-- ==== Sys2Proof/Laws/State.lean ====
section
/-! SUPPORT. The state updates that everything is written with: what each leaves alone, field by field, and what a register
field, a counter, a table entry, or a page reads as after a write. -/
namespace Sys2Proof.Machine
open Sys2Proof

/-! ### What each update leaves alone -/

@[simp] theorem State.setReg_pending (s : State) (a v : Nat) : (s.setReg a v).pending = s.pending := rfl
@[simp] theorem State.setReg_now (s : State) (a v : Nat) : (s.setReg a v).now = s.now := rfl
@[simp] theorem State.setReg_ft (s : State) (a v : Nat) : (s.setReg a v).ft = s.ft := rfl
@[simp] theorem State.setReg_fresh (s : State) (a v : Nat) : (s.setReg a v).fresh = s.fresh := rfl
@[simp] theorem State.setReg_ctrs (s : State) (a v : Nat) : (s.setReg a v).ctrs = s.ctrs := rfl
@[simp] theorem State.setReg_latch (s : State) (a v : Nat) : (s.setReg a v).latch = s.latch := rfl
@[simp] theorem State.setReg_tbl (s : State) (a v : Nat) : (s.setReg a v).tbl = s.tbl := rfl
@[simp] theorem State.setReg_dram (s : State) (a v : Nat) : (s.setReg a v).dram = s.dram := rfl
@[simp] theorem State.setReg_pg (s : State) (a v : Nat) : (s.setReg a v).pg = s.pg := rfl
@[simp] theorem State.setReg_once (s : State) (a v : Nat) : (s.setReg a v).once = s.once := rfl
@[simp] theorem State.setReg_tags (s : State) (a v : Nat) : (s.setReg a v).tags = s.tags := rfl
@[simp] theorem State.setReg_vecSent (s : State) (a v : Nat) : (s.setReg a v).vecSent = s.vecSent := rfl
@[simp] theorem State.setReg_vecMask (s : State) (a v : Nat) : (s.setReg a v).vecMask = s.vecMask := rfl
@[simp] theorem State.setReg_fq (s : State) (a v : Nat) : (s.setReg a v).fq = s.fq := rfl
@[simp] theorem State.setReg_ev (s : State) (a v : Nat) : (s.setReg a v).ev = s.ev := rfl
@[simp] theorem State.setReg_out (s : State) (a v : Nat) : (s.setReg a v).out = s.out := rfl
@[simp] theorem State.setReg_canal (s : State) (a v : Nat) : (s.setReg a v).canal = s.canal := rfl
@[simp] theorem State.setReg_hg (s : State) (a v : Nat) : (s.setReg a v).hg = s.hg := rfl
@[simp] theorem State.setReg_flt (s : State) (a v : Nat) : (s.setReg a v).flt = s.flt := rfl
@[simp] theorem State.setReg_sup (s : State) (a v : Nat) : (s.setReg a v).sup = s.sup := rfl
@[simp] theorem State.setReg_held (s : State) (a v : Nat) : (s.setReg a v).held = s.held := rfl
@[simp] theorem State.setReg_air (s : State) (a v : Nat) : (s.setReg a v).air = s.air := rfl
@[simp] theorem State.setReg_arb (s : State) (a v : Nat) : (s.setReg a v).arb = s.arb := rfl
@[simp] theorem State.setReg_lk (s : State) (a v : Nat) : (s.setReg a v).lk = s.lk := rfl
@[simp] theorem State.setReg_pair (s : State) (a v : Nat) : (s.setReg a v).pair = s.pair := rfl
@[simp] theorem State.setReg_gn (s : State) (a v : Nat) : (s.setReg a v).gn = s.gn := rfl
@[simp] theorem State.setReg_tm (s : State) (a v : Nat) : (s.setReg a v).tm = s.tm := rfl
@[simp] theorem State.setReg_disp (s : State) (a v : Nat) : (s.setReg a v).disp = s.disp := rfl
@[simp] theorem State.setReg_ls (s : State) (a v : Nat) : (s.setReg a v).ls = s.ls := rfl
@[simp] theorem State.setReg_mot (s : State) (a v : Nat) : (s.setReg a v).mot = s.mot := rfl
@[simp] theorem State.setReg_motNsp (s : State) (a v : Nat) : (s.setReg a v).motNsp = s.motNsp := rfl
@[simp] theorem State.setReg_rtk (s : State) (a v : Nat) : (s.setReg a v).rtk = s.rtk := rfl
@[simp] theorem State.setReg_rt (s : State) (a v : Nat) : (s.setReg a v).rt = s.rt := rfl
@[simp] theorem State.setReg_clk (s : State) (a v : Nat) : (s.setReg a v).clk = s.clk := rfl
@[simp] theorem State.setReg_met (s : State) (a v : Nat) : (s.setReg a v).met = s.met := rfl
@[simp] theorem State.setReg_key (s : State) (a v : Nat) : (s.setReg a v).key = s.key := rfl
@[simp] theorem State.setReg_dbg (s : State) (a v : Nat) : (s.setReg a v).dbg = s.dbg := rfl
@[simp] theorem State.setReg_boot (s : State) (a v : Nat) : (s.setReg a v).boot = s.boot := rfl

@[simp] theorem State.set_pending (s : State) (F : Fld) (v i k : Nat) : (s.set F v i k).pending = s.pending := rfl
@[simp] theorem State.set_now (s : State) (F : Fld) (v i k : Nat) : (s.set F v i k).now = s.now := rfl
@[simp] theorem State.set_ft (s : State) (F : Fld) (v i k : Nat) : (s.set F v i k).ft = s.ft := rfl
@[simp] theorem State.set_fresh (s : State) (F : Fld) (v i k : Nat) : (s.set F v i k).fresh = s.fresh := rfl
@[simp] theorem State.set_ctrs (s : State) (F : Fld) (v i k : Nat) : (s.set F v i k).ctrs = s.ctrs := rfl
@[simp] theorem State.set_latch (s : State) (F : Fld) (v i k : Nat) : (s.set F v i k).latch = s.latch := rfl
@[simp] theorem State.set_tbl (s : State) (F : Fld) (v i k : Nat) : (s.set F v i k).tbl = s.tbl := rfl
@[simp] theorem State.set_dram (s : State) (F : Fld) (v i k : Nat) : (s.set F v i k).dram = s.dram := rfl
@[simp] theorem State.set_pg (s : State) (F : Fld) (v i k : Nat) : (s.set F v i k).pg = s.pg := rfl
@[simp] theorem State.set_once (s : State) (F : Fld) (v i k : Nat) : (s.set F v i k).once = s.once := rfl
@[simp] theorem State.set_tags (s : State) (F : Fld) (v i k : Nat) : (s.set F v i k).tags = s.tags := rfl
@[simp] theorem State.set_vecSent (s : State) (F : Fld) (v i k : Nat) : (s.set F v i k).vecSent = s.vecSent := rfl
@[simp] theorem State.set_vecMask (s : State) (F : Fld) (v i k : Nat) : (s.set F v i k).vecMask = s.vecMask := rfl
@[simp] theorem State.set_fq (s : State) (F : Fld) (v i k : Nat) : (s.set F v i k).fq = s.fq := rfl
@[simp] theorem State.set_ev (s : State) (F : Fld) (v i k : Nat) : (s.set F v i k).ev = s.ev := rfl
@[simp] theorem State.set_out (s : State) (F : Fld) (v i k : Nat) : (s.set F v i k).out = s.out := rfl
@[simp] theorem State.set_canal (s : State) (F : Fld) (v i k : Nat) : (s.set F v i k).canal = s.canal := rfl
@[simp] theorem State.set_hg (s : State) (F : Fld) (v i k : Nat) : (s.set F v i k).hg = s.hg := rfl
@[simp] theorem State.set_flt (s : State) (F : Fld) (v i k : Nat) : (s.set F v i k).flt = s.flt := rfl
@[simp] theorem State.set_sup (s : State) (F : Fld) (v i k : Nat) : (s.set F v i k).sup = s.sup := rfl
@[simp] theorem State.set_held (s : State) (F : Fld) (v i k : Nat) : (s.set F v i k).held = s.held := rfl
@[simp] theorem State.set_air (s : State) (F : Fld) (v i k : Nat) : (s.set F v i k).air = s.air := rfl
@[simp] theorem State.set_arb (s : State) (F : Fld) (v i k : Nat) : (s.set F v i k).arb = s.arb := rfl
@[simp] theorem State.set_lk (s : State) (F : Fld) (v i k : Nat) : (s.set F v i k).lk = s.lk := rfl
@[simp] theorem State.set_pair (s : State) (F : Fld) (v i k : Nat) : (s.set F v i k).pair = s.pair := rfl
@[simp] theorem State.set_gn (s : State) (F : Fld) (v i k : Nat) : (s.set F v i k).gn = s.gn := rfl
@[simp] theorem State.set_tm (s : State) (F : Fld) (v i k : Nat) : (s.set F v i k).tm = s.tm := rfl
@[simp] theorem State.set_disp (s : State) (F : Fld) (v i k : Nat) : (s.set F v i k).disp = s.disp := rfl
@[simp] theorem State.set_ls (s : State) (F : Fld) (v i k : Nat) : (s.set F v i k).ls = s.ls := rfl
@[simp] theorem State.set_mot (s : State) (F : Fld) (v i k : Nat) : (s.set F v i k).mot = s.mot := rfl
@[simp] theorem State.set_motNsp (s : State) (F : Fld) (v i k : Nat) : (s.set F v i k).motNsp = s.motNsp := rfl
@[simp] theorem State.set_rtk (s : State) (F : Fld) (v i k : Nat) : (s.set F v i k).rtk = s.rtk := rfl
@[simp] theorem State.set_rt (s : State) (F : Fld) (v i k : Nat) : (s.set F v i k).rt = s.rt := rfl
@[simp] theorem State.set_clk (s : State) (F : Fld) (v i k : Nat) : (s.set F v i k).clk = s.clk := rfl
@[simp] theorem State.set_met (s : State) (F : Fld) (v i k : Nat) : (s.set F v i k).met = s.met := rfl
@[simp] theorem State.set_key (s : State) (F : Fld) (v i k : Nat) : (s.set F v i k).key = s.key := rfl
@[simp] theorem State.set_dbg (s : State) (F : Fld) (v i k : Nat) : (s.set F v i k).dbg = s.dbg := rfl
@[simp] theorem State.set_boot (s : State) (F : Fld) (v i k : Nat) : (s.set F v i k).boot = s.boot := rfl

@[simp] theorem State.setP_pending (s : State) (p : Page) (F : Fld) (v : Nat) : (s.setP p F v).pending = s.pending := rfl
@[simp] theorem State.setP_now (s : State) (p : Page) (F : Fld) (v : Nat) : (s.setP p F v).now = s.now := rfl
@[simp] theorem State.setP_ft (s : State) (p : Page) (F : Fld) (v : Nat) : (s.setP p F v).ft = s.ft := rfl
@[simp] theorem State.setP_fresh (s : State) (p : Page) (F : Fld) (v : Nat) : (s.setP p F v).fresh = s.fresh := rfl
@[simp] theorem State.setP_ctrs (s : State) (p : Page) (F : Fld) (v : Nat) : (s.setP p F v).ctrs = s.ctrs := rfl
@[simp] theorem State.setP_latch (s : State) (p : Page) (F : Fld) (v : Nat) : (s.setP p F v).latch = s.latch := rfl
@[simp] theorem State.setP_tbl (s : State) (p : Page) (F : Fld) (v : Nat) : (s.setP p F v).tbl = s.tbl := rfl
@[simp] theorem State.setP_dram (s : State) (p : Page) (F : Fld) (v : Nat) : (s.setP p F v).dram = s.dram := rfl
@[simp] theorem State.setP_pg (s : State) (p : Page) (F : Fld) (v : Nat) : (s.setP p F v).pg = s.pg := rfl
@[simp] theorem State.setP_once (s : State) (p : Page) (F : Fld) (v : Nat) : (s.setP p F v).once = s.once := rfl
@[simp] theorem State.setP_tags (s : State) (p : Page) (F : Fld) (v : Nat) : (s.setP p F v).tags = s.tags := rfl
@[simp] theorem State.setP_vecSent (s : State) (p : Page) (F : Fld) (v : Nat) : (s.setP p F v).vecSent = s.vecSent := rfl
@[simp] theorem State.setP_vecMask (s : State) (p : Page) (F : Fld) (v : Nat) : (s.setP p F v).vecMask = s.vecMask := rfl
@[simp] theorem State.setP_fq (s : State) (p : Page) (F : Fld) (v : Nat) : (s.setP p F v).fq = s.fq := rfl
@[simp] theorem State.setP_ev (s : State) (p : Page) (F : Fld) (v : Nat) : (s.setP p F v).ev = s.ev := rfl
@[simp] theorem State.setP_out (s : State) (p : Page) (F : Fld) (v : Nat) : (s.setP p F v).out = s.out := rfl
@[simp] theorem State.setP_canal (s : State) (p : Page) (F : Fld) (v : Nat) : (s.setP p F v).canal = s.canal := rfl
@[simp] theorem State.setP_hg (s : State) (p : Page) (F : Fld) (v : Nat) : (s.setP p F v).hg = s.hg := rfl
@[simp] theorem State.setP_flt (s : State) (p : Page) (F : Fld) (v : Nat) : (s.setP p F v).flt = s.flt := rfl
@[simp] theorem State.setP_sup (s : State) (p : Page) (F : Fld) (v : Nat) : (s.setP p F v).sup = s.sup := rfl
@[simp] theorem State.setP_held (s : State) (p : Page) (F : Fld) (v : Nat) : (s.setP p F v).held = s.held := rfl
@[simp] theorem State.setP_air (s : State) (p : Page) (F : Fld) (v : Nat) : (s.setP p F v).air = s.air := rfl
@[simp] theorem State.setP_arb (s : State) (p : Page) (F : Fld) (v : Nat) : (s.setP p F v).arb = s.arb := rfl
@[simp] theorem State.setP_lk (s : State) (p : Page) (F : Fld) (v : Nat) : (s.setP p F v).lk = s.lk := rfl
@[simp] theorem State.setP_pair (s : State) (p : Page) (F : Fld) (v : Nat) : (s.setP p F v).pair = s.pair := rfl
@[simp] theorem State.setP_gn (s : State) (p : Page) (F : Fld) (v : Nat) : (s.setP p F v).gn = s.gn := rfl
@[simp] theorem State.setP_tm (s : State) (p : Page) (F : Fld) (v : Nat) : (s.setP p F v).tm = s.tm := rfl
@[simp] theorem State.setP_disp (s : State) (p : Page) (F : Fld) (v : Nat) : (s.setP p F v).disp = s.disp := rfl
@[simp] theorem State.setP_ls (s : State) (p : Page) (F : Fld) (v : Nat) : (s.setP p F v).ls = s.ls := rfl
@[simp] theorem State.setP_mot (s : State) (p : Page) (F : Fld) (v : Nat) : (s.setP p F v).mot = s.mot := rfl
@[simp] theorem State.setP_motNsp (s : State) (p : Page) (F : Fld) (v : Nat) : (s.setP p F v).motNsp = s.motNsp := rfl
@[simp] theorem State.setP_rtk (s : State) (p : Page) (F : Fld) (v : Nat) : (s.setP p F v).rtk = s.rtk := rfl
@[simp] theorem State.setP_rt (s : State) (p : Page) (F : Fld) (v : Nat) : (s.setP p F v).rt = s.rt := rfl
@[simp] theorem State.setP_clk (s : State) (p : Page) (F : Fld) (v : Nat) : (s.setP p F v).clk = s.clk := rfl
@[simp] theorem State.setP_met (s : State) (p : Page) (F : Fld) (v : Nat) : (s.setP p F v).met = s.met := rfl
@[simp] theorem State.setP_key (s : State) (p : Page) (F : Fld) (v : Nat) : (s.setP p F v).key = s.key := rfl
@[simp] theorem State.setP_dbg (s : State) (p : Page) (F : Fld) (v : Nat) : (s.setP p F v).dbg = s.dbg := rfl
@[simp] theorem State.setP_boot (s : State) (p : Page) (F : Fld) (v : Nat) : (s.setP p F v).boot = s.boot := rfl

————————

- [YOUR TASK]:
In the listing above, find each line containing "motNsp" and copy it.

- [RESPONSE TO THE EXERCISE]:
@[simp] theorem State.setReg_motNsp (s : State) (a v : Nat) : (s.setReg a v).motNsp = s.motNsp := rfl
@[simp] theorem State.set_motNsp (s : State) (F : Fld) (v i k : Nat) : (s.set F v i k).motNsp = s.motNsp := rfl
@[simp] theorem State.setP_motNsp (s : State) (p : Page) (F : Fld) (v : Nat) : (s.setP p F v).motNsp = s.motNsp := rfl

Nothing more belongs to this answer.